3.2 Analyses of regional differences in detection
A set of G-tests was carried out to compare the observed arenavirus RNA prevalence among three geographic regions: a northern region including all Gairo virus localities, an eastern region including all Morogoro virus localities, and a southwestern region including all Luna virus localities. Localities where no arenavirus RNA was detected were variably classified in each of the three regions by drawing lines between them as geographic boundaries (Fig. 3). All permutations with varying locality-classifications into the three regions show a significant non-random distribution of arenavirus positives over the three regions (G: 47.02 − 73.47, Df = 2, P < 0.001). Pairwise tests reveal this result is due to a significantly higher prevalence of arenaviruses in north Tanzania compared with the east (P < 0.001) and the south west (P < 0.001 − 0.031). The result of the pairwise comparison between the eastern and southwestern regions depends on the classification of the localities in southwestern to central Tanzania where no arenavirus RNA was detected (P < 0.001 − 1). If fewer arenavirus RNA-free localities are assigned to the southwestern region, the P-values are higher, and thus the higher prevalence in the eastern compared with the southwestern region becomes less clear (Fig. 3a).
Figure 3.
Variable classifications of localities into three geographic regions as used in the Mastomys natalensis arenavirus RNA G-tests (a, c) and the anti-arenavirus antibody G-tests (b, d). (a, b) All fifteen classifications overlaid, but for clarity only one of these is shown in (c, d). The other fourteen classifications are shown in Supplementary Fig. S5. A set of red solid lines indicate no significant difference was found between the E and SW region in that classification. Filled circles represent localities screened in this study; open circles represent localities screened in Gryseels et al. (2017) (RNA data), or Gryseels et al. (2015) and Mariën et al. (2017) (antibody data). The asterisk represents a locality where both Morogoro and Gairo virus were detected in Gryseels et al. (2017) and was thus excluded from the G-tests.
Variable classifications of localities into three geographic regions as used in the Mastomys natalensis arenavirus RNA G-tests (a, c) and the anti-arenavirus antibody G-tests (b, d). (a, b) All fifteen classifications overlaid, but for clarity only one of these is shown in (c, d).
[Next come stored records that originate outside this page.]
-- ==== Sys2Proof/Machine/Float.lean ====
section
/-! DEFINITION. Binary32 and binary64 arithmetic (R172 to R179): values are read as exact numbers, operations computed
exactly, and the result rounded once. -/
namespace Sys2Proof.Machine
open Sys2Proof

/-- A format: precision, and the width of the exponent field. -/
structure Fmt where
  p : Nat
  eb : Nat
deriving DecidableEq, Repr

/-- Single precision. -/
def single : Fmt := ⟨24, 8⟩
/-- Double precision. -/
def double : Fmt := ⟨53, 11⟩
/-- The exponent bias. -/
def Fmt.bias (f : Fmt) : Int := 2 ^ (f.eb - 1) - 1
/-- Bits of an encoding. -/
def Fmt.bits (f : Fmt) : Nat := f.p + f.eb
/-- Exponent of the least bit of a subnormal. -/
def Fmt.qmin (f : Fmt) : Int := 2 - f.bias - f.p
/-- The encoding of an infinity. -/
def Fmt.inf (f : Fmt) (s : Bool) : Nat := b2n s * 2 ^ (f.bits - 1) + (2 ^ f.eb - 1) * 2 ^ (f.p - 1)
/-- The positive canonical quiet NaN (R174). -/
def Fmt.qnan (f : Fmt) : Nat := f.inf false + 2 ^ (f.p - 2)
/-- The encoding of a zero. -/
def Fmt.zero (f : Fmt) (s : Bool) : Nat := b2n s * 2 ^ (f.bits - 1)
/-- The encoding of the largest finite magnitude. -/
def Fmt.maxFin (f : Fmt) (s : Bool) : Nat := f.inf s - 1

/-- What an encoding stands for: a NaN (signalling or not), an infinity, or ± m × 2^e. -/
inductive FVal where
  | nan (sig : Bool)
  | inf (s : Bool)
  | fin (s : Bool) (m : Nat) (e : Int)
deriving DecidableEq, Repr

/-- Read an encoding. -/
def Fmt.read (f : Fmt) (x : Nat) : FVal :=
  let s := decide ((x / 2 ^ (f.bits - 1)) % 2 = 1)
  let ex := (x / 2 ^ (f.p - 1)) % 2 ^ f.eb
  let fr := x % 2 ^ (f.p - 1)
  if ex = 2 ^ f.eb - 1 then
    (if fr = 0 then .inf s else .nan (decide (fr < 2 ^ (f.p - 2))))
  else if ex = 0 then .fin s fr f.qmin
  else .fin s (fr + 2 ^ (f.p - 1)) (f.qmin + ex - 1)

/-- The IEEE sticky flags as FLAGS bits [12:8] (R117): INV, DZE, OVF, UNF, INX. -/
def fInv : Nat := 0x1000
/-- DZE. -/
def fDze : Nat := 0x0800
/-- OVF and INX together. -/
def fOvf : Nat := 0x0500
/-- UNF. -/
def fUnf : Nat := 0x0200
/-- INX. -/
def fInx : Nat := 0x0100

/-- Round m × 2^k' by dropping k low bits (k may be negative): the kept number and whether bits were lost. Modes: 0 RNE,
1 RTZ, 2 RUP, 3 RDN, 4 RMM. -/
def roundBits (rm : Nat) (s : Bool) (n : Nat) (k : Int) : Nat × Bool :=
  if k ≤ 0 then (n * 2 ^ (-k).toNat, false)
  else
    let d := 2 ^ k.toNat
    let q := n / d
    let r := n % d
    let up :=
      if rm = 0 then decide (d < 2 * r) || (decide (d = 2 * r) && q % 2 == 1)
      else if rm = 2 then !s && decide (0 < r)
      else if rm = 3 then s && decide (0 < r)
      else if rm = 4 then decide (d ≤ 2 * r)
      else false
    (if up then q + 1 else q, decide (r ≠ 0))

/-- Number of bits of a number. -/
def bitLen (n : Nat) : Nat := if n = 0 then 0 else Nat.log2 n + 1

/-- Round ± n × 2^e, n nonzero, into a format: the encoding and the flags (R172, R173). Tininess is judged after
rounding. -/
def Fmt.round (f : Fmt) (rm : Nat) (s : Bool) (n : Nat) (e : Int) : Nat × Nat :=
  let free := roundBits rm s n ((bitLen n : Int) - f.p)
  let tiny := decide ((bitLen free.1 : Int) + e + ((bitLen n : Int) - f.p) ≤ f.qmin + f.p - 1)
  let q := max (e + (bitLen n : Int) - f.p) f.qmin
  let r := roundBits rm s n (q - e)
  let m := if r.1 = 2 ^ f.p then r.1 / 2 else r.1
  let q1 := if r.1 = 2 ^ f.p then q + 1 else q
  if m ≠ 0 && decide ((2 : Int) ^ f.eb - 2 < q1 - f.qmin + 1) then
    (if rm = 1 || (rm = 2 && s) || (rm = 3 && !s) then (f.maxFin s, fOvf) else (f.inf s, fOvf))
  else
    let enc :=
      if m < 2 ^ (f.p - 1) then m
      else (q1 - f.qmin + 1).toNat * 2 ^ (f.p - 1) + (m - 2 ^ (f.p - 1))
    (f.zero s + enc, (if r.2 then fInx else 0) + (if r.2 && tiny then fUnf else 0))

/-- The signed integer of a finite value at an exponent not above its own. -/
def atExp (s : Bool) (m : Nat) (e x : Int) : Int :=
  let v : Int := (m * 2 ^ (e - x).toNat : Nat)
  if s then -v else v

/-- Round an exact sum; an exact zero takes the sign of R176. -/
def Fmt.roundSum (f : Fmt) (rm : Nat) (i : Int) (e : Int) (zs : Bool) : Nat × Nat :=
  if i = 0 then (f.zero zs, 0) else f.round rm (decide (i < 0)) i.natAbs e

/-- a + b of two values that are no NaN (R176). -/
def Fmt.addVals (f : Fmt) (rm : Nat) (a b : FVal) : Nat × Nat :=
  match a, b with
  | .inf s, .inf t => if s = t then (f.inf s, 0) else (f.qnan, fInv)
  | .inf s, _ => (f.inf s, 0)
  | _, .inf t => (f.inf t, 0)
  | .fin s m e, .fin t n g =>
    let x := min e g
    f.roundSum rm (atExp s m e x + atExp t n g x) x (if m = 0 && n = 0 && s = t then s else rm = 3)
  | _, _ => (f.qnan, 0)

/-- A value is a signalling NaN. -/
def FVal.isSig : FVal → Bool | .nan b => b | _ => false
/-- A value is a NaN. -/
def FVal.isNan : FVal → Bool | .nan _ => true | _ => false
/-- A value is a zero. -/
def FVal.isZero : FVal → Bool | .fin _ m _ => m == 0 | _ => false
/-- A value is an infinity. -/
def FVal.isInf : FVal → Bool | .inf _ => true | _ => false
/-- The sign of a value that is no NaN. -/
def FVal.sign : FVal → Bool | .nan _ => false | .inf s => s | .fin s _ _ => s
/-- The value with its sign inverted. -/
def FVal.neg : FVal → FVal | .nan b => .nan b | .inf s => .inf (!s) | .fin s m e => .fin (!s) m e

/-- The exact product of two values that are no NaN and no 0 × ∞. -/
def mulVals (a b : FVal) : FVal :=
  match a, b with
  | .fin s m e, .fin t n g => .fin (s != t) (m * n) (e + g)
  | _, _ => .inf (a.sign != b.sign)

/-- The NaN rows of R176 for the operands of an arithmetic opcode; else the operation. -/
def Fmt.arith (f : Fmt) (ops : List FVal) (k : Nat × Nat) : Nat × Nat :=
  if ops.any FVal.isSig then (f.qnan, fInv) else if ops.any FVal.isNan then (f.qnan, 0) else k

/-- FADD. -/
def Fmt.add (f : Fmt) (rm x y : Nat) : Nat × Nat :=
  f.arith [f.read x, f.read y] (f.addVals rm (f.read x) (f.read y))

/-- FSUB. -/
def Fmt.sub (f : Fmt) (rm x y : Nat) : Nat × Nat :=
  f.arith [f.read x, f.read y] (f.addVals rm (f.read x) (f.read y).neg)

/-- Round an exact value that is no NaN. -/
def Fmt.roundVal (f : Fmt) (rm : Nat) : FVal → Nat × Nat
  | .nan _ => (f.qnan, 0)
  | .inf s => (f.inf s, 0)
  | .fin s m e => if m = 0 then (f.zero s, 0) else f.round rm s m e

/-- FMUL. -/
def Fmt.mul (f : Fmt) (rm x y : Nat) : Nat × Nat :=
  let a := f.read x
  let b := f.read y
  f.arith [a, b]
    (if (a.isZero && b.isInf) || (a.isInf && b.isZero) then (f.qnan, fInv) else f.roundVal rm (mulVals a b))

/-- FMA, and FNMA with the product negated: one rounding of the exact value (R153, R172, R176). -/
def Fmt.fma (f : Fmt) (rm : Nat) (negate : Bool) (x y z : Nat) : Nat × Nat :=
  let a := f.read x
  let b := f.read y
  let c := f.read z
  if [a, b, c].any FVal.isSig then (f.qnan, fInv)
  else if (a.isZero && b.isInf) || (a.isInf && b.isZero) then (f.qnan, fInv)
  else if [a, b, c].any FVal.isNan then (f.qnan, 0)
  else
    let p := mulVals a b
    f.addVals rm (if negate then p.neg else p) c

/-- FDIV. -/
def Fmt.div (f : Fmt) (rm x y : Nat) : Nat × Nat :=
  let a := f.read x
  let b := f.read y
  let s := a.sign != b.sign
  f.arith [a, b]
    (match a, b with
     | .inf _, .inf _ => (f.qnan, fInv)
     | .inf _, _ => (f.inf s, 0)
     | _, .inf _ => (f.zero s, 0)
     | .fin _ m e, .fin _ n g =>
       if n = 0 then (if m = 0 then (f.qnan, fInv) else (f.inf s, fDze))
       else if m = 0 then (f.zero s, 0)
       else
         let k := f.p + 3 + bitLen n
         let q := (m * 2 ^ k) / n
         let r := (m * 2 ^ k) % n
         f.round rm s (2 * q + (if r = 0 then 0 else 1)) (e - g - k - 1)
     | _, _ => (f.qnan, 0))

/-- Integer square root, bit by bit from bit i − 1 down. -/
def isqrtFrom (n : Nat) : Nat → Nat → Nat
  | 0, r => r
  | i + 1, r => if (r + 2 ^ i) * (r + 2 ^ i) ≤ n then isqrtFrom n i (r + 2 ^ i) else isqrtFrom n i r

/-- Integer square root. -/
def isqrt (n : Nat) : Nat := isqrtFrom n (bitLen n / 2 + 1) 0

/-- FSQRT. -/
def Fmt.sqrt (f : Fmt) (rm x : Nat) : Nat × Nat :=
  let a := f.read x
  f.arith [a]
    (match a with
     | .inf s => if s then (f.qnan, fInv) else (f.inf false, 0)
     | .fin s m e =>
       if m = 0 then (f.zero s, 0)
       else if s then (f.qnan, fInv)
       else
         let k : Nat := 2 * (f.p + 3)
         let k1 : Nat := if (e - k) % 2 = 0 then k else k + 1
         let n := m * 2 ^ k1
         let r := isqrt n
         f.round rm false (2 * r + (if r * r = n then 0 else 1)) ((e - k1) / 2 - 1)
     | .nan _ => (f.qnan, 0))

/-- Compare two values that are no NaN: −1, 0 or 1; zeros are equal. -/
def cmpVals (a b : FVal) : Int :=
  match a, b with
  | .inf s, .inf t => if s = t then 0 else if s then -1 else 1
  | .inf s, _ => if s then -1 else 1
  | _, .inf t => if t then 1 else -1
  | .fin s m e, .fin t n g =>
    let x := min e g
    let d := atExp s m e x - atExp t n g x
    if d < 0 then -1 else if d = 0 then 0 else 1
  | _, _ => 0

/-- FMIN (or FMAX): minimumNumber and maximumNumber, −0 below +0 (R177). -/
def Fmt.minmax (f : Fmt) (isMax : Bool) (x y : Nat) : Nat × Nat :=
  let a := f.read x
  let b := f.read y
  let fl := if a.isSig || b.isSig then fInv else 0
  if a.isNan && b.isNan then (f.qnan, fl)
  else if a.isNan then (y % 2 ^ f.bits, fl)
  else if b.isNan then (x % 2 ^ f.bits, fl)
  else
    let lessEq := decide (cmpVals a b < 0) || (cmpVals a b == 0 && (a.sign || !b.sign))
    ((if lessEq != isMax then x else y) % 2 ^ f.bits, fl)

/-- FCMP: Z equal, N less, V unordered, C 0, and the sticky bits (R177). -/
def Fmt.cmp (f : Fmt) (x y : Nat) : Bool × Bool × Bool × Nat :=
  let a := f.read x
  let b := f.read y
  let fl := if a.isSig || b.isSig then fInv else 0
  if a.isNan || b.isNan then (false, false, true, fl)
  else (cmpVals a b == 0, decide (cmpVals a b < 0), false, fl)

/-- FNEG, FABS and FMOV: the sign bit, or the canonical NaN (R174). `how`: 0 invert, 1 clear, 2 copy. -/
def Fmt.signOp (f : Fmt) (how x : Nat) : Nat :=
  if (f.read x).isNan then f.qnan
  else
    let top := 2 ^ (f.bits - 1)
    let v := x % 2 ^ f.bits
    if how = 2 then v else if how = 1 then v % top else (v + top) % 2 ^ f.bits

/-- Float to integer in [lo, hi] (R179): the integer and the flags. -/
def toInt (rm : Nat) (lo hi : Int) : FVal → Int × Nat
  | .nan _ => (0, fInv)
  | .inf s => (if s then lo else hi, fInv)
  | .fin s m e =>
    let r := roundBits rm s m (-e)
    let v : Int := if s then -(r.1 : Int) else r.1
    if v < lo then (lo, fInv) else if hi < v then (hi, fInv) else (v, if r.2 then fInx else 0)

/-- Integer to float; zero gives +0 (R179). -/
def Fmt.ofInt (f : Fmt) (rm : Nat) (i : Int) : Nat × Nat :=
  if i = 0 then (f.zero false, 0) else f.round rm (decide (i < 0)) i.natAbs 0

/-- FCVT of a kind (R153, R179): the 64-bit result and the flags. -/
def fcvt (kind : Nat) (dbl : Bool) (rm x : Nat) : Nat × Nat :=
  let f := if dbl then double else single
  match kind with
  | 0 =>
    let a := single.read x
    if a.isSig then (double.qnan, fInv) else if a.isNan then (double.qnan, 0) else double.roundVal rm a
  | 1 =>
    let a := double.read x
    if a.isSig then (single.qnan, fInv) else if a.isNan then (single.qnan, 0) else single.roundVal rm a
  | 2 => f.ofInt rm (sx 32 x)
  | 3 => let r := toInt rm (-(2 ^ 31)) (2 ^ 31 - 1) (f.read x); (tc 64 r.1, r.2)
  | 4 => f.ofInt rm (sx 64 x)
  | 5 => let r := toInt rm (-(2 ^ 63)) (2 ^ 63 - 1) (f.read x); (tc 64 r.1, r.2)
  | 6 => f.ofInt rm ((x % 2 ^ 32 : Nat) : Int)
  | _ => let r := toInt rm 0 (2 ^ 32 - 1) (f.read x); (tc 64 r.1, r.2)

end Sys2Proof.Machine
end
The other fourteen classifications are shown in Supplementary Fig. S5. A set of red solid lines indicate no significant difference was found between the E and SW region in that classification. Filled circles represent localities screened in this study; open circles represent localities screened in Gryseels et al. (2017) (RNA data), or Gryseels et al. (2015) and Mariën et al. (2017) (antibody data). The asterisk represents a locality where both Morogoro and Gairo virus were detected in Gryseels et al. (2017) and was thus excluded from the G-tests.A second set of G-tests was performed on the anti-arenavirus antibody data that were available from the same localities as those from the RNA G-tests. These tests explored the eastern–southwestern region pairwise comparison further: P values are lower (G: 1.71 − 47.79, Df = 1, P < 0.001 − 0.191) than those for the RNA data pairwise comparison, resulting in more locality-classifications with a significantly higher prevalence for eastern compared with southwestern Tanzania (13 vs. 10 out of 15 classifications) (Fig. 3b).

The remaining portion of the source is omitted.